◆ **Stored data**

-- ==== Sys2Proof/Laws/Clock.lean ====
section
/-! SUPPORT. What the clock's operations can do, once: byte times and CLK periods. -/

namespace Sys2Proof.Machine

/-! ### Byte times -/

/-- The end of a body puts its closing delimiter, and for a JOURNAL body leaves a send end to be taken. -/
theorem State.endBody_eq (s : State) :
    s.endBody = { s with
      ltx := s.ltx.closeBody, wires := { s.wires with sendEnd := s.ltx.inJournal || s.wires.sendEnd } } := by
  unfold State.endBody
  cases h : s.ltx.inJournal <;> rfl

/-- All that a byte time can do: a byte of an abort; the choice with a first byte or fill; or a byte of the body. -/
theorem State.byteTime_cases (s : State) :
    (∃ b rest, s.ltx.abortBytes = b :: rest ∧ s.byteTime = s.withLtx ({ s.ltx with abortBytes := rest }.put b)) ∨
    (s.ltx.abortBytes = [] ∧ s.ltx.body = none ∧ s.byteTime = s.chooseBody.sendByte) ∨
    (s.ltx.abortBytes = [] ∧ s.ltx.body ≠ none ∧ s.byteTime = s.sendByte) := by
  unfold State.byteTime
  split
  · next b rest h => exact .inl ⟨b, rest, h, rfl⟩
  · next h => cases hb : s.ltx.body <;> simp [h]

/-! ### CLK periods -/

/-- One CLK period more. -/
@[simp] theorem State.clkPeriods_succ (n : Nat) (s : State) :
    s.clkPeriods (n + 1) = s.clkPeriod.clkPeriods n := rfl

/-- No CLK period. -/
@[simp] theorem State.clkPeriods_zero (s : State) : s.clkPeriods 0 = s := rfl

/-- An invariant that one CLK period keeps is kept by any number of them. -/
theorem State.clkPeriods_keeps (P : State → Prop) (hp : ∀ s, P s → P s.clkPeriod) (n : Nat) (s : State) (h : P s) :
    P (s.clkPeriods n) := by
  induction n generalizing s with
  | zero => exact h
  | succ n ih => exact ih _ (hp s h)

/-- A tick that is not due is one CLK period nearer after each (R84). -/
theorem Timebase.periodsLeft_clkPeriod (t : Timebase) (h : t.tickDue = false) :
    t.periodsLeft = t.clkPeriod.periodsLeft + 1 := by
  by_cases hp : t.prescaler + 1 < 2 ^ t.shiftInUse
  · simp only [Timebase.clkPeriod, Timebase.periodsLeft, hp, h, if_true, Bool.false_eq_true, if_false]
    omega
  · simp only [Timebase.clkPeriod, Timebase.periodsLeft, hp, h, if_true, Bool.false_eq_true, if_false]
    omega

end Sys2Proof.Machine
end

◆ **What is needed**
Pick out and copy the lines of the entries that hold the string "abortBytes".

◆ **Written solution**
    (∃ b rest, s.ltx.abortBytes = b :: rest ∧ s.byteTime = s.withLtx ({ s.ltx with abortBytes := rest }.put b)) ∨
    (s.ltx.abortBytes = [] ∧ s.ltx.body = none ∧ s.byteTime = s.chooseBody.sendByte) ∨
    (s.ltx.abortBytes = [] ∧ s.ltx.body ≠ none ∧ s.byteTime = s.sendByte) := by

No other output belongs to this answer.